> _PROMPT_:
Transcribe the entire listing, keeping each word as it is.

══════════════════════════════

/-- "Exactly one code is reported, the first failing check in this order: ERR_OP, then ERR_INDEX, then ERR_LEN, then
ERR_ID" (R220), for the operations with more than one check, as they are issued on the port. -/
def Obligations.FirstFailingCheckIsReported : Prop :=
  ∀ (p : Port) (s t : State), s.issue (.command p) = .next t →
    t.status =
      if 0xC ≤ p.op.toNat then 1
      else if (p.op = 0x6 ∨ p.op = 0x8 ∨ p.op = 0x9 ∨ p.op = 0xA) ∧ 2 < p.idx.toNat then 2
      else if (p.op = 0x7 ∨ p.op = 0xB) ∧ 1 < p.idx.toNat then 2
      else if p.op = 0x2 ∧ (p.len.toNat = 0 ∨ 13 < p.len.toNat) then 3
      else if p.op = 0x7 ∧ (p.len.toNat = 0 ∨ (if p.pt = .ident then 13 else 8) < p.len.toNat) then 3
      else if p.op = 0xA ∧ 8 < p.frame.dataLength.toNat then 3
      else if p.op = 0x8 ∧ 0x7FF < p.frame.id.toNat then 4
      else if p.op = 0x9 ∧ 0x1FFFFFFF < p.frame.id.toNat then 4
      else if p.op = 0xA ∧ (if p.frame.frameType = .standard then 0x7FF else 0x1FFFFFFF) < p.frame.id.toNat then 4
      else 0

/-- Every operation writes `STATUS`, and none reads it or what the result port held: their former contents make no
difference (R22, R26). -/
def Obligations.StatusAndResultAreNeverRead : Prop :=
  ∀ (i : Instr) (s : State) (code : BitVec 3) (res : Result),
    exec i { s with status := code, result := res } = exec i s

/-- Only an RXFRAME that is not rejected writes `SF`, and no operation reads it (R24): its former contents change
nothing of an outcome but an `SF` that is kept. -/
def Obligations.ScratchFrameIsRxframesAlone : Prop :=
  ∀ (i : Instr) (s t : State), exec i s = .next t →
    ((∀ idx, i ≠ .rxframe idx) ∨ t.status ≠ 0 → t.sf = s.sf) ∧
    (∀ f, ((∀ idx, i ≠ .rxframe idx) ∨ t.status ≠ 0 → exec i { s with sf := f } = .next { t with sf := f }) ∧
      ((∃ idx, i = .rxframe idx) → t.status = 0 → exec i { s with sf := f } = .next t))

/-- No step changes the parameters (R7; that they stand in the state is log entry 1) or who answers (DESIGN CHOICE, log
entry 27), and a step changes the host's remaining moves by taking the first at most (R20; that the moves are a list in
the state is DESIGN CHOICE, log entry 11). -/
def Obligations.ParametersNeverChange : Prop :=
  ∀ s t : State, step s = .next t →
    t.params = s.params ∧ t.env = s.env ∧ (t.moves = s.moves ∨ ∃ m, s.moves = m :: t.moves)

/-! ## Traces -/

/-- The numbers of brackets and exchanges of R89, and none for a rejected operation. R89 names operations; that a
wire-level row has the counts of its operation is the model's (DEDUCED, log entry 12). -/
def Obligations.ExchangeCountsAreThoseListed : Prop :=
  ∀ (i : Instr) (s t : State), exec i s = .next t →
    ∃ ev, t.trace = s.trace ++ ev ∧
      traceCounts ev = if Instr.rejection i = none then expectedCounts t.sf.isRemote i else (0, 0)

/-- An operation issues whole brackets, each with at least one exchange, and ends deselected if it began so (R28,
R63, R128). -/
def Obligations.OperationsIssueWholeBrackets : Prop :=
  ∀ (i : Instr) (s t : State), exec i s = .next t →
    ∃ brs : List (List Byte × List Byte),
      t.trace = s.trace ++ (brs.map fun b => bracketEvents b.1 b.2).flatten ∧
      (∀ b ∈ brs, b.1 ≠ [] ∧ b.1.length = b.2.length) ∧
      (s.cs = .deselected → t.cs = .deselected)

/-- The block never sends a first byte outside the thirteen (R99). -/
def Obligations.OnlyListedFirstBytesAreSent : Prop :=
  ∀ (i : Instr) (s t : State), exec i s = .next t →
    ∃ ev, t.trace = s.trace ++ ev ∧ ∀ b ∈ firstBytes ev,
      b ∈ ([0xC0, 0x03, 0x02, 0x05, 0xA0, 0xB0, 0x81, 0x82, 0x84, 0x90, 0x92, 0x94, 0x96] : List Byte)

/-- Answers fixed in advance are consumed in order, one per exchange, none examined twice or skipped, and MOCK takes no
part where the oracle answers (R13, R14, R63). -/
def Obligations.OracleAnswersAreConsumedInOrder : Prop :=
  ∀ (i : Instr) (s t : State), s.env = .oracle → exec i s = .next t →
    ∃ ev, t.trace = s.trace ++ ev ∧ t.mock = s.mock ∧
      ((answersOf ev).length ≤ s.answers.length → s.answers = answersOf ev ++ t.answers)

══════════════════════════════

> _RESPONSE TO THIS EXERCISE_:
/-- "Exactly one code is reported, the first failing check in this order: ERR_OP, then ERR_INDEX, then ERR_LEN, then
ERR_ID" (R220), for the operations with more than one check, as they are issued on the port. -/
def Obligations.FirstFailingCheckIsReported : Prop :=
  ∀ (p : Port) (s t : State), s.issue (.command p) = .next t →
    t.status =
      if 0xC ≤ p.op.toNat then 1
      else if (p.op = 0x6 ∨ p.op = 0x8 ∨ p.op = 0x9 ∨ p.op = 0xA) ∧ 2 < p.idx.toNat then 2
      else if (p.op = 0x7 ∨ p.op = 0xB) ∧ 1 < p.idx.toNat then 2
      else if p.op = 0x2 ∧ (p.len.toNat = 0 ∨ 13 < p.len.toNat) then 3
      else if p.op = 0x7 ∧ (p.len.toNat = 0 ∨ (if p.pt = .ident then 13 else 8) < p.len.toNat) then 3
      else if p.op = 0xA ∧ 8 < p.frame.dataLength.toNat then 3
      else if p.op = 0x8 ∧ 0x7FF < p.frame.id.toNat then 4
      else if p.op = 0x9 ∧ 0x1FFFFFFF < p.frame.id.toNat then 4
      else if p.op = 0xA ∧ (if p.frame.frameType = .standard then 0x7FF else 0x1FFFFFFF) < p.frame.id.toNat then 4
      else 0

/-- Every operation writes `STATUS`, and none reads it or what the result port held: their former contents make no
difference (R22, R26). -/
def Obligations.StatusAndResultAreNeverRead : Prop :=
  ∀ (i : Instr) (s : State) (code : BitVec 3) (res : Result),
    exec i { s with status := code, result := res } = exec i s

/-- Only an RXFRAME that is not rejected writes `SF`, and no operation reads it (R24): its former contents change
nothing of an outcome but an `SF` that is kept. -/
def Obligations.ScratchFrameIsRxframesAlone : Prop :=
  ∀ (i : Instr) (s t : State), exec i s = .next t →
    ((∀ idx, i ≠ .rxframe idx) ∨ t.status ≠ 0 → t.sf = s.sf) ∧
    (∀ f, ((∀ idx, i ≠ .rxframe idx) ∨ t.status ≠ 0 → exec i { s with sf := f } = .next { t with sf := f }) ∧
      ((∃ idx, i = .rxframe idx) → t.status = 0 → exec i { s with sf := f } = .next t))

/-- No step changes the parameters (R7; that they stand in the state is log entry 1) or who answers (DESIGN CHOICE, log
entry 27), and a step changes the host's remaining moves by taking the first at most (R20; that the moves are a list in
the state is DESIGN CHOICE, log entry 11). -/
def Obligations.ParametersNeverChange : Prop :=
  ∀ s t : State, step s = .next t →
    t.params = s.params ∧ t.env = s.env ∧ (t.moves = s.moves ∨ ∃ m, s.moves = m :: t.moves)

/-! ## Traces -/

/-- The numbers of brackets and exchanges of R89, and none for a rejected operation. R89 names operations; that a
wire-level row has the counts of its operation is the model's (DEDUCED, log entry 12). -/
def Obligations.ExchangeCountsAreThoseListed : Prop :=
  ∀ (i : Instr) (s t : State), exec i s = .next t →
    ∃ ev, t.trace = s.trace ++ ev ∧
      traceCounts ev = if Instr.rejection i = none then expectedCounts t.sf.isRemote i else (0, 0)

/-- An operation issues whole brackets, each with at least one exchange, and ends deselected if it began so (R28,
R63, R128). -/
def Obligations.OperationsIssueWholeBrackets : Prop :=
  ∀ (i : Instr) (s t : State), exec i s = .next t →
    ∃ brs : List (List Byte × List Byte),
      t.trace = s.trace ++ (brs.map fun b => bracketEvents b.1 b.2).flatten ∧
      (∀ b ∈ brs, b.1 ≠ [] ∧ b.1.length = b.2.length) ∧
      (s.cs = .deselected → t.cs = .deselected)

/-- The block never sends a first byte outside the thirteen (R99). -/
def Obligations.OnlyListedFirstBytesAreSent : Prop :=
  ∀ (i : Instr) (s t : State), exec i s = .next t →
    ∃ ev, t.trace = s.trace ++ ev ∧ ∀ b ∈ firstBytes ev,
      b ∈ ([0xC0, 0x03, 0x02, 0x05, 0xA0, 0xB0, 0x81, 0x82, 0x84, 0x90, 0x92, 0x94, 0x96] : List Byte)

/-- Answers fixed in advance are consumed in order, one per exchange, none examined twice or skipped, and MOCK takes no
part where the oracle answers (R13, R14, R63). -/
def Obligations.OracleAnswersAreConsumedInOrder : Prop :=
  ∀ (i : Instr) (s t : State), s.env = .oracle → exec i s = .next t →
    ∃ ev, t.trace = s.trace ++ ev ∧ t.mock = s.mock ∧
      ((answersOf ev).length ≤ s.answers.length → s.answers = answersOf ev ++ t.answers)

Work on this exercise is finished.